Reynolds, a contemporary of and competitor to Dickens. Although
practically unknown today, this massive work was hugely popular in
its time and had significant influence on the thought and writing of
its period.
What
makes TMOL noteworthy, in Ms. Rosenman's opinion, is the fact that it
portrays its female characters as enjoying sexual pleasures, without
suffering the fateful punishments Victorian literature usually
reserved for "wanton women". Reynold's women, however,
experience this pleasure in isolation from any male intervention --
in gazing at their own beauty, or enjoying the physical satisfactions
of dancing, or striding freely through the streets wearing male
clothing. Thus, TMOL stimulated its readers (many of whom, Rosenman
asserts, would have been female) but in a safe context. "They
could enjoy both the thrill of transgression and the reassurance that
moral standards still held -- and that they need not be wholly
ashamed of their reading."
Chapter
4 discusses the fascinating, true story of the Yelverton marriage
case, in which Theresa Longworth, a middle class woman of reasonable
breeding and extensive education who might or might not have been
Charles Yelverton's mistress -- or his wife -- successfully harnessed
the sexual stereotypes of her time in order to win over a jury in her
breach of contract suit. Once again, Ms. Rosenman chooses this
incident not only for what it reveals about the times, but also
because of the enormous volume of publicity and derivative fiction
that it generated. To me, the most intriguing aspect of the tale is
the ultimate fate of Theresa Longworthy. Although she finally lost
her case against Yelverton, and remained unmarried, she transformed
herself from a fragile woman wronged to a published author, world
traveler and adventuress, roles that were highly unconventional for
her time.
Ms.
Rosenman ends the book with an in-depth treatment of MY SECRET
LIFE, the magnum opus of Victorian erotica.
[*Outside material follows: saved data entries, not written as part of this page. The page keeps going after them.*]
-- ==== Sys2Proof/Machine/Board.lean ====
section
/-! DEFINITION. The thermal board of a replica and its derived values (R98 to R104), and the probe directory's qualification
side: staging latches, commits, ageing and marks (chapter 7). -/

namespace Sys2Proof.Machine

/-! ### The thermal board -/

/-- The entries that a THERMAL of station `k` leaves for it, by input (R99). -/
def boardEntries (lc k : Nat) (es : List ThermEntry) : List BoardEntry :=
  ((List.range 8).map (· + 1)).flatMap (fun i => match es.find? (fun e => e.input == i) with
    | none => []
    | some e => [⟨k, i, e.kind, e.value, e.state, false, lc⟩])

/-- Steps 1 and 2 of R99; the board stands by station number and then by input. -/
def placeThermal (lc k : Nat) (es : List ThermEntry) (b : List BoardEntry) : List BoardEntry :=
  b.filter (fun e => decide (e.station < k)) ++ (boardEntries lc k es ++ b.filter (fun e => decide (k < e.station)))

/-- The entries of station `k` are excluded; those whose flag changes are stamped (R101). -/
def excludeEntries (lc k : Nat) (b : List BoardEntry) : List BoardEntry :=
  b.map (fun e => if e.station = k ∧ e.excluded = false then { e with excluded := true, stamp := lc } else e)

/-- The counted set (R102). -/
def counted (r : Replica) : List Int :=
  (r.board.filter (fun e => e.kind == .part && e.state == .valid && !e.excluded && rosterState r e.station == .active)).map (·.value)

/-- The largest and the smallest value of a list differ by more than `limit` (R103). -/
def spreads (limit : Nat) (vs : List Int) : Bool := vs.any (fun u => vs.any (fun v => decide ((limit : Int) < u - v)))

/-- The derived values recomputed (R102 to R104). -/
def derive (c : CellPart) (r : Replica) : Replica :=
  let vs := counted r
  { r with partTemp := if vs.isEmpty then none else some (meanRound vs), gradient := spreads c.gradient vs }

/-- The board entry of a station that has a kind. -/
def boardKind (r : Replica) (k : Nat) (kind : ThermKind) : Option BoardEntry :=
  r.board.find? (fun e => e.station == k && e.kind == kind)

/-! ### Staging latches (R133 to R135) -/

def latchOf (r : Replica) (k : Nat) : Latch := at1 r.latches ⟨none, 0⟩ k

def setLatch (r : Replica) (lc k : Nat) (d : Option LatchData) : Replica := { r with latches := set1 r.latches k ⟨d, lc⟩ }

/-- A latch is emptied, stamped if it was filled (R133). -/
def emptyLatch (lc k : Nat) (r : Replica) : Replica := if (latchOf r k).data.isSome then setLatch r lc k none else r

/-- A QUAL_PART of station `k` (R134): `none` where it is void. -/
def stagePart (c : CellPart) (lc k x i n : Nat) (t : Tip) (r : Replica) : Option Replica :=
  if !inUse c x || decide (n < i) then none
  else
    let fresh : LatchData := ⟨x, n, set1 (List.replicate 6 none) i (some t)⟩
    match (latchOf r k).data with
    | none => some (setLatch r lc k (some fresh))
    | some d =>
      if d.probe = x ∧ d.n = n then some (setLatch r lc k (some { d with parts := set1 d.parts i (some t) }))
      else some (setLatch r lc k (some fresh))

/-- Key of a tip entry (R130). -/
def tipKeyOf (t : Tip) : Nat × Nat × Int := (t.tip, t.a, t.b)

/-- The parts at indices 1 to `n` where all are there. -/
def allParts (d : LatchData) : Option (List Tip) :=
  let ps := d.parts.take d.n
  if ps.length = d.n ∧ ps.all (·.isSome) then some (ps.filterMap id) else none

/-- The tip entries that a QUAL_COMMIT of station `k` would make: none where it is void (R135). -/
def commitTips (r : Replica) (k x n : Nat) : Option (List Tip) :=
  match (latchOf r k).data with
  | none => none
  | some d =>
    if d.probe = x ∧ d.n = n ∧ (probeRec r x).custody = .station k then
      match allParts d with
      | none => none
      | some ts => if (ts.map tipKeyOf).Nodup then some (ts.map (fun t => { t with stale := false })) else none
    else none

/-- A valid QUAL_COMMIT on the probe's record (R135). -/
def commitProbe (lc x : Nat) (ts : List Tip) (temp : Int) (r : Replica) : Replica :=
  { r with probes := set1 r.probes x { probeRec r x with
      tips := ts, qualTemp := some temp, cond := .usable, touches := 0, staleRun := 0, stamp := lc } }

/-! ### Ageing and marks (R136 to R138) -/

/-- A record with every QUALIFIED entry turned STALE. -/
def turnStale (e : ProbeRec) : ProbeRec := { e with tips := e.tips.map (fun t => { t with stale := true }) }

/-- A record replaced, stamped where a field differs. -/
def stampProbe (r : Replica) (lc x : Nat) (e : ProbeRec) : Replica :=
  let old := probeRec r x
  if { e with stamp := old.stamp } = old then r else { r with probes := set1 r.probes x { e with stamp := lc } }

/-- The record of a custodian's probe after the stale-by-temperature check (R136). -/
def checkStale (c : CellPart) (headEntry : Option BoardEntry) (e : ProbeRec) : ProbeRec :=
  match e.qualTemp, headEntry with
  | some q, some h =>
    if h.state = .valid then
      if (h.value - q).natAbs ≤ c.staleBand then { e with staleRun := 0 }
      else if Config.staleRuns ≤ e.staleRun + 1 then { turnStale e with staleRun := 0 }
      else { e with staleRun := e.staleRun + 1 }
    else e
  | _, _ => e

/-- The stale check of a THERMAL from station `k` (R100, R136). -/
def staleCheck (c : CellPart) (lc k : Nat) (r : Replica) : Replica :=
  match mountedOn r k with
  | none => r
  | some x => stampProbe r lc x (checkStale c (boardKind r k .head) (probeRec r x))

/-- A probe's record after one more touch (R137). -/
def countTouch (c : CellPart) (e : ProbeRec) : ProbeRec :=
  if Config.touchTop ≤ e.touches then e
  else
    let e1 := { e with touches := e.touches + 1 }
    if c.touchLimit ≠ 0 ∧ e1.touches = c.touchLimit then turnStale e1 else e1

/-- A POINT that names probe `x` (R137): `none` where it changes no record. -/
def touchProbe (c : CellPart) (lc x : Nat) (r : Replica) : Option Replica :=
  if inUse c x then some (stampProbe r lc x (countTouch c (probeRec r x))) else none

/-- A PROBE_MARK of station `k` (R138): `none` where it is void. -/
def markProbe (c : CellPart) (lc k x : Nat) (r : Replica) : Option Replica :=
  if inUse c x ∧ (probeRec r x).custody = .station k then some (stampProbe r lc x { probeRec r x with cond := .suspect }) else none

/-- QUALIFIED and STALE entries of a record (R139). -/
def qualifiedCount (e : ProbeRec) : Nat := (e.tips.filter (fun t => !t.stale)).length
def staleCount (e : ProbeRec) : Nat := (e.tips.filter (·.stale)).length

end Sys2Proof.Machine
end

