/-- O50. A motion request that fails a check is refused with the reason of the first that fails, and has no effect (R160, R161). The order of the
reasons is spelled out for a MOVE: NOT_ACTIVE, PARKED, BUSY, BAD_ARG, NOT_HOMED, BUSY, QUEUE_FULL, LIMIT, ZONE_FORBIDDEN; and for TOUCH, HOME and
INDEX by the lists `Says.touchList`, `Says.homeList` and `Says.indexList` of what each must meet. -/
def Obligations.MotionRequestsAreRefused : Prop :=
  (∀ (src : Nat) (tag : Code) (v : Vec3) (speed recovery : Nat) (enc : Counts) (s : State) (u : Station), u = readEncoders s.stn enc →
    Says.asks u src tag (.move v speed recovery) →
    ∃ t : State, exec (.move src tag v speed recovery enc) s = .next t ∧ t.pending = s.pending ∧
      (¬ (serving u = true ∧ (rosterEntry (tabs u) (me u)).state = .active) → Says.refused u t.stn src tag 1 1) ∧
      (serving u = true → (rosterEntry (tabs u) (me u)).state = .active → u.loader.mode = .parked →
        Says.refused u t.stn src tag 1 2) ∧
      (serving u = true → (rosterEntry (tabs u) (me u)).state = .active → u.loader.mode ≠ .parked →
        u.change.state ≠ .idle ∨ u.request.restartPending = true → Says.refused u t.stn src tag 1 3) ∧
      (Says.gateOpen u → ¬ (1 ≤ speed ∧ speed ≤ 500 ∧ recovery ≤ 1 ∧ (ownOf u).axes ≠ []) →
        Says.refused u t.stn src tag 1 5) ∧
      (Says.gateOpen u → 1 ≤ speed → speed ≤ 500 → recovery ≤ 1 → (ownOf u).axes ≠ [] →
        (allHomed u = false → Says.refused u t.stn src tag 1 7) ∧
        (allHomed u = true →
          (takesSegment u.motion.arm.state = false → Says.refused u t.stn src tag 1 3) ∧
          (takesSegment u.motion.arm.state = true → 16 ≤ u.motion.arm.queue.length → Says.refused u t.stn src tag 1 4) ∧
          (Says.roomOn u .arm → limitsHold u (tipOffset u (indexFooting u)) (.traverse v) = false →
            Says.refused u t.stn src tag 1 6) ∧
          (Says.roomOn u .arm → limitsHold u (tipOffset u (indexFooting u)) (.traverse v) = true →
            zonesAllowed u (.traverse v) = false → Says.refused u t.stn src tag 1 10)))) ∧
  (∀ (src : Nat) (tag : Code) (a : TouchArgs) (enc : Counts) (s : State) (u : Station) (r : Nat), u = readEncoders s.stn enc →
    Says.asks u src tag (.touch a) → Says.firstOf (Says.touchList u a) r →
    ∃ t : State, exec (.touch src tag a enc) s = .next t ∧ t.pending = s.pending ∧ Says.refused u t.stn src tag 2 r) ∧
  (∀ (src : Nat) (tag : Code) (n : Nat) (enc : Counts) (s : State) (u : Station) (r : Nat), u = readEncoders s.stn enc →
    Says.asks u src tag (.home n) → Says.firstOf (Says.homeList u n) r →
    ∃ t : State, exec (.home src tag n enc) s = .next t ∧ t.pending = s.pending ∧ Says.refused u t.stn src tag 3 r) ∧
  (∀ (src : Nat) (tag : Code) (a : Nat) (b : Int) (enc : Counts) (s : State) (u : Station) (r : Nat), u = readEncoders s.stn enc →
    Says.asks u src tag (.index a b) → Says.firstOf (Says.indexList u a b) r →
    ∃ t : State, exec (.index src tag a b enc) s = .next t ∧ t.pending = s.pending ∧ Says.refused u t.stn src tag 4 r)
She refutes many of
the claims that have been made about "Walter's" exhaustive
sexual memoir, highlighting his interest in communicating verbally
with his partners, his openness to homosexual activities, and his
boundless enthusiasm for sexual experimentation. At the same time,
she illustrates how firmly Walter's exploits are embedded in the
class structure of Victorian society, even though his attitudes
toward female sexuality seem to be more enlightened than most of his
contemporaries.
Unauthorized
Pleasures is engaging, at times fascinating. It is not, however,
light reading. It is a scholarly study replete with footnotes and
refutations of colleagues' literary theories. The emphasis appears
to be on debunking various tenets of current feminist criticism.
Since I am not familiar with the authors that she challenges, I
cannot comment on the effectiveness of Ms. Rosenman's endeavor in
this area.
What
does shine through is the author's determination to give the
Victorian period, and its literature, a fresh look, to discard the
stereotypes and try to allow the texts to speak for themselves. In
this regard, she is quite successful.
If
you are seeking titillation, this is not the book for you. If, on
the other hand, you are intrigued, as I am, by the riddle of
Victorian sexuality, you may find the rewards of reading Unauthorized
Pleasures worth the work. Having published an erotic novelpartially set in Victorian Boston, I was personally curious to see
how well my own characters and scenarios would hold up in the light
of Ms. Rosenman's theories. (Pretty well, it turns out.) As a
resource for authors who would like to paint a richer, more nuanced
picture of Victorian sexuality, I would recommend this book, which
packs a world of fascinating detail in its two hundred pages.